EXERCISE DESCRIPTION: Would you repeat all of the records underneath, exactly as written?

= Beginning of Section =

-- ==== Sys2Proof/WellFormed.lean ====
section
/-!
DEFINITION. The field checks that the decode checks of R53 are made of: which codes are defined, which shapes the
selectors may take, which fields must be zero. Decode.lean says which of them each entry asks for.
-/
namespace Sys2Proof

/-- An unguarded instruction (R21). -/
def Guard.always (g : Guard) : Bool := g.pred == 15 && !g.neg

/-- Width in bits of an element type code (R50); none for the narrow and the reserved codes. -/
def typeWidth? (c : BitVec 4) : Option Nat :=
  match c.toNat with
  | 0 | 4 => some 8
  | 1 | 5 | 8 | 9 => some 16
  | 2 | 6 | 10 => some 32
  | 3 | 7 | 11 => some 64
  | _ => none

/-- An integer type code, 0x0 to 0x7 (R50). -/
def isIntType (c : BitVec 4) : Bool := c.toNat < 8
/-- A floating type code, 0x8 to 0xB (R50). -/
def isFloatType (c : BitVec 4) : Bool := 8 ≤ c.toNat && c.toNat < 12
/-- Any element type with a width, 0x0 to 0xB (R50). -/
def isElemType (c : BitVec 4) : Bool := c.toNat < 12

/-- A selector that names one sub-element of width `w` (R48). -/
def selSingle (w : Nat) (s : BitVec 4) : Bool := s.toNat < 64 / w
/-- The two shapes of R111: every selector whole, or every selector a sub-element of its own width. -/
def shapeOk (sels : List (Nat × BitVec 4)) : Bool :=
  sels.all (fun p => p.2 == 15) || sels.all (fun p => selSingle p.1 p.2)

/-- An 11-bit field that names an S register (R45). -/
def sField (f : BitVec 11) : Bool := f.toNat < 128
/-- An 11-bit field that names a P register (R45). -/
def pField (f : BitVec 11) : Bool := f.toNat < 16

namespace VFmt
/-- Format VI (R44). -/
def isVI (f : VFmt) : Bool := match f.src with | .imm _ => true | .regs .. => false
/-- Field B, zero in VI. -/
def b (f : VFmt) : BitVec 11 := match f.src with | .regs b _ _ _ => b | .imm _ => 0
/-- Field C, zero in VI. -/
def c (f : VFmt) : BitVec 11 := match f.src with | .regs _ c _ _ => c | .imm _ => 0
/-- MOD field XA, zero in VI. -/
def xa (f : VFmt) : BitVec 6 := match f.src with | .regs _ _ x _ => x | .imm _ => 0
/-- MOD field SELC, zero in VI. -/
def selC (f : VFmt) : BitVec 4 := match f.src with | .regs _ _ _ s => s | .imm _ => 0
/-- IMM32, zero in VR. -/
def imm (f : VFmt) : BitVec 32 := match f.src with | .imm v => v | .regs .. => 0
/-- RM, SAT and SUBOP zero (R89). -/
def plain (f : VFmt) : Bool := f.rm == 0 && !f.sat && f.subop == 0
/-- B, C, XA and SELC zero. -/
def noB (f : VFmt) : Bool := f.b == 0 && f.c == 0 && f.xa == 0 && f.selC == 0
/-- C, XA and SELC zero. -/
def noC (f : VFmt) : Bool := f.c == 0 && f.xa == 0 && f.selC == 0
/-- Every MOD field but FI zero. -/
def modZero (f : VFmt) : Bool :=
  f.plain && f.xa == 0 && f.selA == 0 && f.selB == 0 && f.selC == 0 && f.selD == 0 && f.type == 0 && f.type2 == 0
/-- Bits 80:0 all zero (R90, R99, R100, R105). -/
def allZero (f : VFmt) : Bool := !f.isVI && f.d == 0 && f.a == 0 && f.b == 0 && f.c == 0 && f.modZero
end VFmt

namespace SFmt
/-- MOD bits 27:7 zero. -/
def highZero (f : SFmt) : Bool := f.zero == 0 && f.sx == 0 && !f.immSel && !f.sat
/-- Uniform, integer type, MOD bits 27:16 zero (R121). -/
def scalar (f : SFmt) : Bool := f.g.u && isIntType f.type && f.zero == 0
end SFmt

namespace MFmt
/-- The element that SELD selects: a sub-element of the type, or the whole register (R150). -/
def selOk (f : MFmt) : Bool :=
  match typeWidth? f.type with | some w => f.selD == 15 || selSingle w f.selD | none => false
/-- Width in bits of the element moved (R150). -/
def width (f : MFmt) : Nat := if f.selD == 15 then 64 else (typeWidth? f.type).getD 64
/-- Byte offset of the element in its register (R150). -/
def eOff (f : MFmt) : Nat := if f.selD == 15 then 0 else f.selD.toNat * (f.width / 8)
/-- The address register field: any V index, or an S index with the high bits zero (R44). -/
def addrOk (f : MFmt) : Bool := !f.saddr || sField f.addr
/-- The scope code is defined (R52). -/
def scopeOk (f : MFmt) : Bool := f.scope.toNat < 6
/-- A scope field that the entry leaves unused: zero, or the default code .sys (R52, R53; log entry 12). -/
def scopeUnused (f : MFmt) : Bool := f.scope == 0 || f.scope == 5
end MFmt

namespace EFmt
/-- The scope code is defined (R52). -/
def scopeOk (f : EFmt) : Bool := f.scope.toNat < 6
/-- A scope field that the entry leaves unused: zero, or the default code .sys (R52, R53; log entry 12). -/
def scopeUnused (f : EFmt) : Bool := f.scope == 0 || f.scope == 5
end EFmt

end Sys2Proof
end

= End of Section =

OUTPUT BELOW:
-- ==== Sys2Proof/WellFormed.lean ====
section
/-!
DEFINITION. The field checks that the decode checks of R53 are made of: which codes are defined, which shapes the
selectors may take, which fields must be zero. Decode.lean says which of them each entry asks for.
-/
namespace Sys2Proof

/-- An unguarded instruction (R21). -/
def Guard.always (g : Guard) : Bool := g.pred == 15 && !g.neg

/-- Width in bits of an element type code (R50); none for the narrow and the reserved codes. -/
def typeWidth? (c : BitVec 4) : Option Nat :=
  match c.toNat with
  | 0 | 4 => some 8
  | 1 | 5 | 8 | 9 => some 16
  | 2 | 6 | 10 => some 32
  | 3 | 7 | 11 => some 64
  | _ => none

/-- An integer type code, 0x0 to 0x7 (R50). -/
def isIntType (c : BitVec 4) : Bool := c.toNat < 8
/-- A floating type code, 0x8 to 0xB (R50). -/
def isFloatType (c : BitVec 4) : Bool := 8 ≤ c.toNat && c.toNat < 12
/-- Any element type with a width, 0x0 to 0xB (R50). -/
def isElemType (c : BitVec 4) : Bool := c.toNat < 12

/-- A selector that names one sub-element of width `w` (R48). -/
def selSingle (w : Nat) (s : BitVec 4) : Bool := s.toNat < 64 / w
/-- The two shapes of R111: every selector whole, or every selector a sub-element of its own width. -/
def shapeOk (sels : List (Nat × BitVec 4)) : Bool :=
  sels.all (fun p => p.2 == 15) || sels.all (fun p => selSingle p.1 p.2)

/-- An 11-bit field that names an S register (R45). -/
def sField (f : BitVec 11) : Bool := f.toNat < 128
/-- An 11-bit field that names a P register (R45). -/
def pField (f : BitVec 11) : Bool := f.toNat < 16

namespace VFmt
/-- Format VI (R44). -/
def isVI (f : VFmt) : Bool := match f.src with | .imm _ => true | .regs .. => false
/-- Field B, zero in VI. -/
def b (f : VFmt) : BitVec 11 := match f.src with | .regs b _ _ _ => b | .imm _ => 0
/-- Field C, zero in VI. -/
def c (f : VFmt) : BitVec 11 := match f.src with | .regs _ c _ _ => c | .imm _ => 0
/-- MOD field XA, zero in VI. -/
def xa (f : VFmt) : BitVec 6 := match f.src with | .regs _ _ x _ => x | .imm _ => 0
/-- MOD field SELC, zero in VI. -/
def selC (f : VFmt) : BitVec 4 := match f.src with | .regs _ _ _ s => s | .imm _ => 0
/-- IMM32, zero in VR. -/
def imm (f : VFmt) : BitVec 32 := match f.src with | .imm v => v | .regs .. => 0
/-- RM, SAT and SUBOP zero (R89). -/
def plain (f : VFmt) : Bool := f.rm == 0 && !f.sat && f.subop == 0
/-- B, C, XA and SELC zero. -/
def noB (f : VFmt) : Bool := f.b == 0 && f.c == 0 && f.xa == 0 && f.selC == 0
/-- C, XA and SELC zero. -/
def noC (f : VFmt) : Bool := f.c == 0 && f.xa == 0 && f.selC == 0
/-- Every MOD field but FI zero. -/
def modZero (f : VFmt) : Bool :=
  f.plain && f.xa == 0 && f.selA == 0 && f.selB == 0 && f.selC == 0 && f.selD == 0 && f.type == 0 && f.type2 == 0
/-- Bits 80:0 all zero (R90, R99, R100, R105). -/
def allZero (f : VFmt) : Bool := !f.isVI && f.d == 0 && f.a == 0 && f.b == 0 && f.c == 0 && f.modZero
end VFmt

namespace SFmt
/-- MOD bits 27:7 zero. -/
def highZero (f : SFmt) : Bool := f.zero == 0 && f.sx == 0 && !f.immSel && !f.sat
/-- Uniform, integer type, MOD bits 27:16 zero (R121). -/
def scalar (f : SFmt) : Bool := f.g.u && isIntType f.type && f.zero == 0
end SFmt

namespace MFmt
/-- The element that SELD selects: a sub-element of the type, or the whole register (R150). -/
def selOk (f : MFmt) : Bool :=
  match typeWidth? f.type with | some w => f.selD == 15 || selSingle w f.selD | none => false
/-- Width in bits of the element moved (R150). -/
def width (f : MFmt) : Nat := if f.selD == 15 then 64 else (typeWidth? f.type).getD 64
/-- Byte offset of the element in its register (R150). -/
def eOff (f : MFmt) : Nat := if f.selD == 15 then 0 else f.selD.toNat * (f.width / 8)
/-- The address register field: any V index, or an S index with the high bits zero (R44). -/
def addrOk (f : MFmt) : Bool := !f.saddr || sField f.addr
/-- The scope code is defined (R52). -/
def scopeOk (f : MFmt) : Bool := f.scope.toNat < 6
/-- A scope field that the entry leaves unused: zero, or the default code .sys (R52, R53; log entry 12). -/
def scopeUnused (f : MFmt) : Bool := f.scope == 0 || f.scope == 5
end MFmt

namespace EFmt
/-- The scope code is defined (R52). -/
def scopeOk (f : EFmt) : Bool := f.scope.toNat < 6
/-- A scope field that the entry leaves unused: zero, or the default code .sys (R52, R53; log entry 12). -/
def scopeUnused (f : EFmt) : Bool := f.scope == 0 || f.scope == 5
end EFmt

end Sys2Proof
end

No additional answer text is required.